== Records shown ==
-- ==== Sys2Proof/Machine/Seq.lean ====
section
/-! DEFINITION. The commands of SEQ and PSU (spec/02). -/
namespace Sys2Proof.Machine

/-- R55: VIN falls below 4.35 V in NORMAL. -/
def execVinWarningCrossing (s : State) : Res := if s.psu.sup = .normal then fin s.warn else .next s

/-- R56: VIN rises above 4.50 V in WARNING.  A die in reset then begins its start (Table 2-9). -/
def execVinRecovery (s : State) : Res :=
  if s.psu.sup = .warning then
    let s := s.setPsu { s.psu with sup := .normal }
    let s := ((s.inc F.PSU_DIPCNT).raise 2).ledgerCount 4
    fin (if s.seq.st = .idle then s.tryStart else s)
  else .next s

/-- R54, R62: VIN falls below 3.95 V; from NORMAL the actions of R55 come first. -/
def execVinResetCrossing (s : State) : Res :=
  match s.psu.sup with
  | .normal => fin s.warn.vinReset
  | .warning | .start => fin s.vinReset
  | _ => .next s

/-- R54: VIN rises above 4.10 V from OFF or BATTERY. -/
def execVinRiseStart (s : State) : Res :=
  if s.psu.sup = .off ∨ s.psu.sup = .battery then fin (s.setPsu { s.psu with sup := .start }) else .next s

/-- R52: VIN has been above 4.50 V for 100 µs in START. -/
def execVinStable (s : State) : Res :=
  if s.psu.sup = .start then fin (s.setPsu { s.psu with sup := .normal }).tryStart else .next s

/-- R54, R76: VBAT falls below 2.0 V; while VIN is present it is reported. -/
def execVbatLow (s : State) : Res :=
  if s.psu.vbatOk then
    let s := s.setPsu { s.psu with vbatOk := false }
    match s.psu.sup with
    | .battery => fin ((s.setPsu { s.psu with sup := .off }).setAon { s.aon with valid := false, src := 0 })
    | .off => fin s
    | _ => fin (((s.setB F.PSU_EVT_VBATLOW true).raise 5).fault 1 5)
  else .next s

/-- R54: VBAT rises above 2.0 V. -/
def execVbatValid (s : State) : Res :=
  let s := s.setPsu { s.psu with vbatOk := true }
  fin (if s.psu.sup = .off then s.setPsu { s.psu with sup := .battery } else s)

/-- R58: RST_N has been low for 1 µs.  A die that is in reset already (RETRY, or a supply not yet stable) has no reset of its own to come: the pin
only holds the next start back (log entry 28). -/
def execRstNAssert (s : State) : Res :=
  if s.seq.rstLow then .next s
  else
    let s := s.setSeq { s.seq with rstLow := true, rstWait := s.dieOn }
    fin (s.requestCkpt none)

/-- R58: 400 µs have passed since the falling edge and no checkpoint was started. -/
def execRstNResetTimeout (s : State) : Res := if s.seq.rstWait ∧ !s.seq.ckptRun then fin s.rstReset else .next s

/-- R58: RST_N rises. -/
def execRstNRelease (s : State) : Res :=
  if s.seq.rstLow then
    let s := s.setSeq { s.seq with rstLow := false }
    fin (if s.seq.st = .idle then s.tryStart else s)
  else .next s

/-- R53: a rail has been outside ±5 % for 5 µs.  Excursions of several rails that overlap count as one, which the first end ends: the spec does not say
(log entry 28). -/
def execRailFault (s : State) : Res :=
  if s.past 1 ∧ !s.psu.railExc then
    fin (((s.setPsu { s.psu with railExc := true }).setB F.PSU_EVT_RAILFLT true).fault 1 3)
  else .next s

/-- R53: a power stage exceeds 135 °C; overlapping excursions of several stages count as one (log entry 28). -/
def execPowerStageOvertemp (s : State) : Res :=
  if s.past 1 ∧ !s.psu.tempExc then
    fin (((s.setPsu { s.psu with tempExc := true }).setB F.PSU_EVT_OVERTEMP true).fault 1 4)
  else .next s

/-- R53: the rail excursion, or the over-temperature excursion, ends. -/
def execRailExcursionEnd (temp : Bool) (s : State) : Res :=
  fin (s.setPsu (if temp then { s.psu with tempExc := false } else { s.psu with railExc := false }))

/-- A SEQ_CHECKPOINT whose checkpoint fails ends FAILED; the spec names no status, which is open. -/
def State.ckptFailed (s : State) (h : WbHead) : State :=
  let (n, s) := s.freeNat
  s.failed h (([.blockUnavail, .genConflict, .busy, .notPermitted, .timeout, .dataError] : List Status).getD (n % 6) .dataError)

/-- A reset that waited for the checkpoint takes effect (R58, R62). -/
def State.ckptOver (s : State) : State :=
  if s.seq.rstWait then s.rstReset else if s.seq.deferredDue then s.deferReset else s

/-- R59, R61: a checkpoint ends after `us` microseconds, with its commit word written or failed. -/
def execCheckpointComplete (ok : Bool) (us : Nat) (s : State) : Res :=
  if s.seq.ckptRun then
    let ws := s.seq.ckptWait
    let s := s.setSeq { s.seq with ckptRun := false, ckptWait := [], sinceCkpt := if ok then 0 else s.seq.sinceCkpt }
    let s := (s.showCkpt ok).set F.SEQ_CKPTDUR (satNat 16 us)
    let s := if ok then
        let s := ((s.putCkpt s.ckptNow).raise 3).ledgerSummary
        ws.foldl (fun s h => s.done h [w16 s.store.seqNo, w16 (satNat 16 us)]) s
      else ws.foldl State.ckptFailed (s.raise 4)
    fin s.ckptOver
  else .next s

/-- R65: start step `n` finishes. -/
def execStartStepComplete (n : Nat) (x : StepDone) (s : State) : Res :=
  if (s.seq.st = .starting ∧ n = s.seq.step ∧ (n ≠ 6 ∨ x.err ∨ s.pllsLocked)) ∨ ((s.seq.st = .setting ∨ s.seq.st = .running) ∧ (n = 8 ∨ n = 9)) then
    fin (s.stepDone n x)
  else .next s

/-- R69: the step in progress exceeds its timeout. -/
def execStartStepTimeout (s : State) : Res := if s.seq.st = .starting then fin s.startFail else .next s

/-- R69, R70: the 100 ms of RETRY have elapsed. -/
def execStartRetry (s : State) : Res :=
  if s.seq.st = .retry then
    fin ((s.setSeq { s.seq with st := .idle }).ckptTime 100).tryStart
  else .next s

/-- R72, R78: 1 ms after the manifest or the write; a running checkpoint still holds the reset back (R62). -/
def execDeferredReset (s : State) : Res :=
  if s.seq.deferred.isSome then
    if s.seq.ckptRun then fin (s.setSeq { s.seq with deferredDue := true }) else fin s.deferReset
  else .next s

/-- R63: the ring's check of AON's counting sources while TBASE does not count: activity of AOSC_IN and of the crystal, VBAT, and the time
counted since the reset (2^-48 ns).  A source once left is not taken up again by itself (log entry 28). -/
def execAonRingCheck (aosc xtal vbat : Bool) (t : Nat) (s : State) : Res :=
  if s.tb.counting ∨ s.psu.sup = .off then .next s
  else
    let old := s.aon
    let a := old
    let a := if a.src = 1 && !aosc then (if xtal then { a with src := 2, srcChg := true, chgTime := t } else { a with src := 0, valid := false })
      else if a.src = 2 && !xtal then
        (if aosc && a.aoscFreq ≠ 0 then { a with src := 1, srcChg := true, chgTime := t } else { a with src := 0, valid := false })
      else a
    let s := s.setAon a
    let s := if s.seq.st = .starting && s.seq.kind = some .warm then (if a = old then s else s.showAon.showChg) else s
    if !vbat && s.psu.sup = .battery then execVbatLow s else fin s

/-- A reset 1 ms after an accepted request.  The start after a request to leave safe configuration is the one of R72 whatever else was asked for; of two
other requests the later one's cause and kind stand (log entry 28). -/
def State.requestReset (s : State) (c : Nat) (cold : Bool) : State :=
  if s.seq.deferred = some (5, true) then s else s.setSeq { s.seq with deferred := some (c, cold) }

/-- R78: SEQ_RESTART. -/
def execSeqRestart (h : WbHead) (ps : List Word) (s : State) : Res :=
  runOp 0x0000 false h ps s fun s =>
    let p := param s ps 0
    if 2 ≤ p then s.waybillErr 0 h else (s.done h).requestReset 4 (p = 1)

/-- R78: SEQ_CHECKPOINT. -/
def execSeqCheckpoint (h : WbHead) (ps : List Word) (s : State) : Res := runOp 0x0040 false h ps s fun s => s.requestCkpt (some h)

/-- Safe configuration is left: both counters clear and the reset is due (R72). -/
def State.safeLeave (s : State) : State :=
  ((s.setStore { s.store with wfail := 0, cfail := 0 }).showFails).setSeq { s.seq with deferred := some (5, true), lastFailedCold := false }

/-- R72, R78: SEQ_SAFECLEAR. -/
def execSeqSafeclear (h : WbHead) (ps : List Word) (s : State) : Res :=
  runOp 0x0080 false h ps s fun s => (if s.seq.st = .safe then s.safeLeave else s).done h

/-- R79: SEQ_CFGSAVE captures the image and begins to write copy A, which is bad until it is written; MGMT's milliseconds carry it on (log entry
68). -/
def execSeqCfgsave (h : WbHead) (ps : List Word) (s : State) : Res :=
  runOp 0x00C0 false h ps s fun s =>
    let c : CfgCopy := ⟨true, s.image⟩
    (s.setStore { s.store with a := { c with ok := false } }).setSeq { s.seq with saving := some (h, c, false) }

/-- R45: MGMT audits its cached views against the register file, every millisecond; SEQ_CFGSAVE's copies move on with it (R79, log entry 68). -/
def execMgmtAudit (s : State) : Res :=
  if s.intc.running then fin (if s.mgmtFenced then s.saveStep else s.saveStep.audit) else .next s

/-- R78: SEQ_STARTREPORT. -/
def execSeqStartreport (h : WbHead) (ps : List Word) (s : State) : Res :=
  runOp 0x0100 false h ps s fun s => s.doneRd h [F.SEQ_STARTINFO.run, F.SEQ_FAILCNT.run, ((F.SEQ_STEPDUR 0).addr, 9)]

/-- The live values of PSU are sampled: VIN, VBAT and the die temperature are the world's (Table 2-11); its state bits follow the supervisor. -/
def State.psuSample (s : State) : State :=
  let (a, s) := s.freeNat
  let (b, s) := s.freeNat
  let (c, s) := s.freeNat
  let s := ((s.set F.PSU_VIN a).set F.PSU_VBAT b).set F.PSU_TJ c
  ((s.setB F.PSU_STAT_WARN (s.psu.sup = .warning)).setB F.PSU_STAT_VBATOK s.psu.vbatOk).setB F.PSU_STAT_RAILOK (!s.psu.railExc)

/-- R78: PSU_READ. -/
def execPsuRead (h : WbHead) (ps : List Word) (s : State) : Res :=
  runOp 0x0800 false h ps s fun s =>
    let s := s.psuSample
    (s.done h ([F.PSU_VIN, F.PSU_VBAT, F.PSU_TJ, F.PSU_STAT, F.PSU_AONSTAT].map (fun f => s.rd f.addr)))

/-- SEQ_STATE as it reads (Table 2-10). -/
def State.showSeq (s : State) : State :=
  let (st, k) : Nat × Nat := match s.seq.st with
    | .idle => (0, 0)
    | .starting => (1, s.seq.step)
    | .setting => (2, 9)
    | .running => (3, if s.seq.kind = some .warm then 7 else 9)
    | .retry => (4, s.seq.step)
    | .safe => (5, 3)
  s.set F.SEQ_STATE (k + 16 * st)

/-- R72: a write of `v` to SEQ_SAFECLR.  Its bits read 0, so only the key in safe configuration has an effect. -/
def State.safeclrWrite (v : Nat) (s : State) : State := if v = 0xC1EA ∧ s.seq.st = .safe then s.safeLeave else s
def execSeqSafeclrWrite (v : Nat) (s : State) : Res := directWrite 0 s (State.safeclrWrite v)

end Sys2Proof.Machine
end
===
== Records shown ==
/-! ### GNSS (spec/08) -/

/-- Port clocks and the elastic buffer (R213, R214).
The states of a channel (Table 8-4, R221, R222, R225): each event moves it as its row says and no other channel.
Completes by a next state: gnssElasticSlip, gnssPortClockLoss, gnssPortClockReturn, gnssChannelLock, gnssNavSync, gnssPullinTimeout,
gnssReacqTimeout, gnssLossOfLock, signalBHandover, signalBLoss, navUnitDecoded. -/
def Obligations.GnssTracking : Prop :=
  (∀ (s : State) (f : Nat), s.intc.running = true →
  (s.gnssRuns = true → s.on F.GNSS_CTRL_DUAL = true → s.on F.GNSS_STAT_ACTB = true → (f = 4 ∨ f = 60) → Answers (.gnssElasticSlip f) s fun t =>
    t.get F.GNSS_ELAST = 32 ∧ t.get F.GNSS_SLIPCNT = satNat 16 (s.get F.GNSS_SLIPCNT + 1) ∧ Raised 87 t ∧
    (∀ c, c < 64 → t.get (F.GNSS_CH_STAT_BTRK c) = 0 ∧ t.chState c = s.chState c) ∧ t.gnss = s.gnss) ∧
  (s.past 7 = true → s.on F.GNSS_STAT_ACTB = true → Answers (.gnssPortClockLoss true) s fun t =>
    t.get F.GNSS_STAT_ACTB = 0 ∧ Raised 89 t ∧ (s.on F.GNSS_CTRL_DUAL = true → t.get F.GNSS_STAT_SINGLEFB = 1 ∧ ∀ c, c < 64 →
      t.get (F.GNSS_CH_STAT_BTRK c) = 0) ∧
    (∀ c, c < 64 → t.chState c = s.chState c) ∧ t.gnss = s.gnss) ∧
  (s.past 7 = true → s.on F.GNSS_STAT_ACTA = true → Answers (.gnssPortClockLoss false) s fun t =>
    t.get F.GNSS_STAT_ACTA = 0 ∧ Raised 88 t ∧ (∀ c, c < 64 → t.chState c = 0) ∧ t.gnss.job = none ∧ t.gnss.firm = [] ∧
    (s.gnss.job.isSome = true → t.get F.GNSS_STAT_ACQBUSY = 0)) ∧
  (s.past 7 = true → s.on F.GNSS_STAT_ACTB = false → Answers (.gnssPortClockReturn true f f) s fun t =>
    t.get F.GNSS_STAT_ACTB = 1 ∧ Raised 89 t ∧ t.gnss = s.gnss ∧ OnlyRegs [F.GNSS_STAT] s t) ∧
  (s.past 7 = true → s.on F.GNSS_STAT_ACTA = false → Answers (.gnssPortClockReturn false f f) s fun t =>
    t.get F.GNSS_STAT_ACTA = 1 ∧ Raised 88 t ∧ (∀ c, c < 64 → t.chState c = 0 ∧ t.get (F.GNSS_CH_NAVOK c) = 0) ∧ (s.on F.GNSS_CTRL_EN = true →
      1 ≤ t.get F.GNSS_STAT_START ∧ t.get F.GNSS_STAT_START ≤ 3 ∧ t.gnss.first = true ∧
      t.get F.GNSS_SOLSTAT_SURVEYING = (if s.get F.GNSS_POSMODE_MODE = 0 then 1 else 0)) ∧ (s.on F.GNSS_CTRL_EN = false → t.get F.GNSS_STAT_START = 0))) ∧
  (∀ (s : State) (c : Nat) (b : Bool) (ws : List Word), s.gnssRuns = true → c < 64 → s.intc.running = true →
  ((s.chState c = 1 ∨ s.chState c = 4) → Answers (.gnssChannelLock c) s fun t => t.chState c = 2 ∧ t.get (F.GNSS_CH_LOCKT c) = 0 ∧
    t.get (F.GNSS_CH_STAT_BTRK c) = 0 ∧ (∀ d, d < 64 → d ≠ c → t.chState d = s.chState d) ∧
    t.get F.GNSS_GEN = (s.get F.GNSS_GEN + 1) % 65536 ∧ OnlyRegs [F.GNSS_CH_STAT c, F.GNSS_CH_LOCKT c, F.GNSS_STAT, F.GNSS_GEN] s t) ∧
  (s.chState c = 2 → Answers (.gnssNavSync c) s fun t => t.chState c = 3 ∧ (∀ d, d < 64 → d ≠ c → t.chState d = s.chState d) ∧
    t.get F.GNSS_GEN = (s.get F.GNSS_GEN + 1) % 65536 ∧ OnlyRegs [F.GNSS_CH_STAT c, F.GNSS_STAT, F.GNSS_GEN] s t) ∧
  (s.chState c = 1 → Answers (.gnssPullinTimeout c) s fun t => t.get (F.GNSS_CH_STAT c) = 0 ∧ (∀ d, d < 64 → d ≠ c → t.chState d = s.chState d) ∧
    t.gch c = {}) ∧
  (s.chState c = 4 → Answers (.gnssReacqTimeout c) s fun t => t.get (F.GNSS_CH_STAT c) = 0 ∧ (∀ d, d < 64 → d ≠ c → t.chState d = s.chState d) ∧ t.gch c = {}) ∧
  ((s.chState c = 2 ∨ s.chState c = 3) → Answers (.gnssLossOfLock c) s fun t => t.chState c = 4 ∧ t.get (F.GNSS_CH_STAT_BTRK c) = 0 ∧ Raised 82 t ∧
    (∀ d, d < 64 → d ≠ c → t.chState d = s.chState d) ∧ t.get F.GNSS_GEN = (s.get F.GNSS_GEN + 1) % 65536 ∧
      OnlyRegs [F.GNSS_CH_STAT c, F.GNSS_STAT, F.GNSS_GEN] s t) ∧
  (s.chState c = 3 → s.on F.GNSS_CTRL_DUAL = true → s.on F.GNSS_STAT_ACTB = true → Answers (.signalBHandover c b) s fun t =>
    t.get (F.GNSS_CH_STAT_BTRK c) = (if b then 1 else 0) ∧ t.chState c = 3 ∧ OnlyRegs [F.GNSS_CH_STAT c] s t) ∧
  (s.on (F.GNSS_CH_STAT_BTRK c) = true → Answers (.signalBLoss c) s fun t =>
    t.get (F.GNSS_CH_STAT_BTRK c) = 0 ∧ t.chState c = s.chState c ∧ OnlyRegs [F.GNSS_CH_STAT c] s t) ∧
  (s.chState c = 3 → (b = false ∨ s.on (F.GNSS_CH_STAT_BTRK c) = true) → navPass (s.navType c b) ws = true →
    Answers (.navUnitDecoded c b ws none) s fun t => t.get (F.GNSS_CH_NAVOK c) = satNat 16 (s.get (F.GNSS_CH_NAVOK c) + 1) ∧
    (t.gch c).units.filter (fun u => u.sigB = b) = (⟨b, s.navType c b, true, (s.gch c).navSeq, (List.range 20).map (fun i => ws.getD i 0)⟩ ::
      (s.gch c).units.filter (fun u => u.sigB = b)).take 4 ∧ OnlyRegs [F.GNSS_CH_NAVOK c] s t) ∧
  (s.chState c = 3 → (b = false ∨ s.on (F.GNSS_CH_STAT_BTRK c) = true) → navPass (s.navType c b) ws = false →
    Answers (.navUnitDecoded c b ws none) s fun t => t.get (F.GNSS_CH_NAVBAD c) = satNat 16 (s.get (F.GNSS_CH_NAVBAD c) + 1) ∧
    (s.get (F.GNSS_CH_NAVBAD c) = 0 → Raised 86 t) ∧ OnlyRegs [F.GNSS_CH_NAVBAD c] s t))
===
An exact copy of the lines above, from the one containing "def execDeferredReset (s" down to the one containing "let a := old" and including both, is the whole answer; retype it and nothing else.

_Final answer_
def execDeferredReset (s : State) : Res :=
  if s.seq.deferred.isSome then
    if s.seq.ckptRun then fin (s.setSeq { s.seq with deferredDue := true }) else fin s.deferReset
  else .next s

/-- R63: the ring's check of AON's counting sources while TBASE does not count: activity of AOSC_IN and of the crystal, VBAT, and the time
counted since the reset (2^-48 ns).  A source once left is not taken up again by itself (log entry 28). -/
def execAonRingCheck (aosc xtal vbat : Bool) (t : Nat) (s : State) : Res :=
  if s.tb.counting ∨ s.psu.sup = .off then .next s
  else
    let old := s.aon
    let a := old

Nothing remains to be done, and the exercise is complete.